The cluster specific performance makes it critical that we are able to accurately classify which cluster a prompt belongs to, but without seeing the prompt, this becomes very difficult. We used our trained BERTopic model to generate topic vectors for the original and rewritten text, then performed vector subtraction, and matched that to prompt clusters. This method achieved an accuracy of roughly 40%, compared to random guessing at 7% accuracy. Unfortunately, we needed 60% accuracy before we saw meaningful score gains.
Our results speak for themself. 12th place on the public leaderboard, and 13th place on the private leaderboard, out of 2175 teams.

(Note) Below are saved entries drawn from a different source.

-- ==== Sys2Proof/Laws/WritesCore.lean ====
section
/-!
SUPPORT. What the operations of the core, power, Anvil, the rings and Loupe write: one lemma for each.
-/
namespace Sys2Proof.Machine
set_option Elab.async false

/-! ### Machine/Ops.lean -/

theorem State.setB_writes {F s x} {a1 a2 a3 a4} (f1 : Has F a1) (h : Writes F s x) :
    Writes F s (State.setB x a1 a2 a3 a4) := by
  unfold State.setB
  repeat' first
    | with_reducible assumption
    | intro _ _
    | intro _
    | with_reducible apply State.set_writes

theorem State.add_writes {F s x} {a1 a2 a3 a4} (f1 : Has F a1) (h : Writes F s x) :
    Writes F s (State.add x a1 a2 a3 a4) := by
  unfold State.add
  repeat' first
    | with_reducible assumption
    | intro _ _
    | intro _
    | with_reducible apply State.set_writes

theorem State.inc_writes {F s x} {a1 a2 a3} (f1 : Has F a1) (h : Writes F s x) : Writes F s (State.inc x a1 a2 a3) := by
  unfold State.inc
  repeat' first
    | with_reducible assumption
    | intro _ _
    | intro _
    | with_reducible apply State.add_writes

theorem State.incWrap_writes {F s x} {a1 a2 a3} (f1 : Has F a1) (h : Writes F s x) :
    Writes F s (State.incWrap x a1 a2 a3) := by
  unfold State.incWrap
  repeat' first
    | with_reducible assumption
    | intro _ _
    | intro _
    | with_reducible apply State.set_writes

theorem State.setBit_writes {F s x} {a1 a2 a3 a4} (f1 : Has F a1) (h : Writes F s x) :
    Writes F s (State.setBit x a1 a2 a3 a4) := by
  unfold State.setBit
  repeat' first
    | with_reducible assumption
    | intro _ _
    | intro _
    | with_reducible apply State.set_writes

theorem State.clearBit_writes {F s x} {a1 a2 a3 a4} (f1 : Has F a1) (h : Writes F s x) :
    Writes F s (State.clearBit x a1 a2 a3 a4) := by
  unfold State.clearBit
  repeat' first
    | with_reducible assumption
    | intro _ _
    | intro _
    | with_reducible apply State.set_writes

theorem State.injTake_writes {F s x} {a1 a2} (h : Writes F s x) : Writes F s (State.injTake x a1 a2) := by
  unfold State.injTake
  repeat' first
    | with_reducible assumption
    | intro _ _
    | intro _
    | with_reducible apply Writes.choose
    | split
    | dsimp only
    | with_reducible apply Writes.upd

theorem State.injClear_writes {F s x} {a1 a2} (h : Writes F s x) : Writes F s (State.injClear x a1 a2) := by
  unfold State.injClear
  repeat' first
    | with_reducible assumption
    | intro _ _
    | intro _
    | split
    | dsimp only
    | with_reducible apply Writes.upd

theorem State.memSet_writes {F s x} {a1 a2 a3} (h : Writes F s x) : Writes F s (State.memSet x a1 a2 a3) := by
  unfold State.memSet
  repeat' first
    | with_reducible assumption
    | intro _ _
    | intro _
    | with_reducible apply State.injTake_writes
    | split
    | dsimp only
    | with_reducible apply Writes.upd

theorem State.memStore_writes {F s x} {a1 a2} (h : Writes F s x) : Writes F s (State.memStore x a1 a2) := by
  unfold State.memStore
  repeat' first
    | with_reducible assumption
    | intro _ _
    | intro _
    | with_reducible apply State.injTake_writes
    | split
    | dsimp only
    | with_reducible apply Writes.upd

theorem State.memZero_writes {F s x} {a1 a2} (h : Writes F s x) : Writes F s (State.memZero x a1 a2) := by
  unfold State.memZero
  repeat' first
    | with_reducible assumption
    | intro _ _
    | intro _
    | split
    | dsimp only
    | with_reducible apply Writes.upd

theorem State.emit_writes {F s x} {a1} (h : Writes F s x) : Writes F s (State.emit x a1) := by
  unfold State.emit
  repeat' first
    | with_reducible assumption
    | intro _ _
    | intro _
    | split
    | dsimp only
    | with_reducible apply Writes.upd

theorem State.draw_writes {F s x} (h : Writes F s x) : Writes F s (State.draw x) := by
  unfold State.draw
  repeat' first
    | with_reducible assumption
    | intro _ _
    | intro _
    | split
    | dsimp only
    | with_reducible apply Writes.upd

theorem State.viaHost_writes {F s x} {a1 a2} (h2 : ∀ y, Writes F s y → Writes F s (a2 y)) (h : Writes F s x) :
    Writes F s (State.viaHost x a1 a2) := by
  unfold State.viaHost
  repeat' first
    | with_reducible assumption
    | intro _ _
    | intro _
    | apply h2
    | with_reducible apply Writes.choose

/-! ### Machine/Flags.lean -/

theorem State.msixEmit_writes {F s x} {a1} (h : Writes F s x) : Writes F s (State.msixEmit x a1) := by
  unfold State.msixEmit
  repeat' first
    | with_reducible assumption
    | intro _ _
    | intro _
    | with_reducible apply State.emit_writes

theorem State.msixSend_writes {F s x} {a1} (h : Writes F s x) : Writes F s (State.msixSend x a1) := by
  unfold State.msixSend
  repeat' first
    | with_reducible assumption
    | intro _ _
    | intro _
    | with_reducible apply Writes.choose
    | with_reducible apply State.msixEmit_writes
    | split
    | dsimp only
    | with_reducible apply Writes.upd

theorem State.msixRelease_writes {F s x} {a1} (h : Writes F s x) : Writes F s (State.msixRelease x a1) := by
  unfold State.msixRelease
  repeat' first
    | with_reducible assumption
    | intro _ _
    | intro _
    | with_reducible apply Writes.choose
    | with_reducible apply State.msixEmit_writes
    | split
    | dsimp only
    | with_reducible apply Writes.upd

theorem State.msixReleaseAll_writes {F s x} (h : Writes F s x) : Writes F s (State.msixReleaseAll x) := by
  unfold State.msixReleaseAll
  repeat' first
    | with_reducible assumption
    | intro _ _
    | intro _
    | with_reducible apply Writes.upTo
    | with_reducible apply State.msixRelease_writes

theorem State.glbPend_writes {F s x} (h : Writes F s x) (w : [4907] ⊆ F := by exact subTrans (by assumption) (by decide)) :
    Writes F s (State.glbPend x) := by
  unfold State.glbPend
  repeat' first
    | with_reducible assumption
    | exact subTrans w (by decide)
    | intro _ _
    | intro _
    | with_reducible apply Writes.choose
    | with_reducible apply State.setB_writes
    | with_reducible apply State.msixSend_writes
    | with_reducible exact Has.GLB_PENDING (subTrans w (by decide))

theorem State.glbRaise_writes {F s x} {a1} (h : Writes F s x) (w : [4907] ⊆ F := by exact subTrans (by assumption) (by decide)) :
    Writes F s (State.glbRaise x a1) := by
  unfold State.glbRaise
  repeat' first
    | with_reducible assumption
    | exact subTrans w (by decide)
    | intro _ _
    | intro _
    | with_reducible apply Writes.choose
    | with_reducible apply State.glbPend_writes

theorem State.event_writes {F s x} {a1 a2 a3 a4} (f1 : Has F a1)
    (h : Writes F s x) (w : [4907] ⊆ F := by exact subTrans (by assumption) (by decide)) :
    Writes F s (State.event x a1 a2 a3 a4) := by
  unfold State.event
  repeat' first
    | with_reducible assumption
    | exact subTrans w (by decide)
    | intro _ _
    | intro _
    | with_reducible apply Writes.choose
    | with_reducible apply State.when_writes
    | with_reducible apply State.setB_writes
    | with_reducible apply State.when_writes
    | with_reducible apply State.glbRaise_writes

theorem State.eventBit_writes {F s x} {a1 a2 a3 a4} (f1 : Has F a1)
    (h : Writes F s x) (w : [4907] ⊆ F := by exact subTrans (by assumption) (by decide)) :
    Writes F s (State.eventBit x a1 a2 a3 a4) := by
  unfold State.eventBit
  repeat' first
    | with_reducible assumption
    | exact subTrans w (by decide)
    | intro _ _
    | intro _
    | with_reducible apply Writes.choose
    | with_reducible apply State.when_writes
    | with_reducible apply State.setBit_writes
    | with_reducible apply State.when_writes
    | with_reducible apply State.glbRaise_writes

Our score dropped about half a percentage point in the private leaderboard. Such a small drop is within natural variations from dataset to dataset, and is evidence that our submissions were not highly overfit.
One avenue for improvement that likely would have pushed us into the top 10 would have been to expand Promptifyer's available vocabulary, which we limited for performance reasons. Sentence-t5-base has a token vocabulary of 32,128, however we only explored whole word tokens from a set of common words, which diminished our potential to discover higher activation prompts. Additionally, there is room to improve our topic prediction methods by limiting our clusters to be more significant, or using a more powerful model than BERTopic.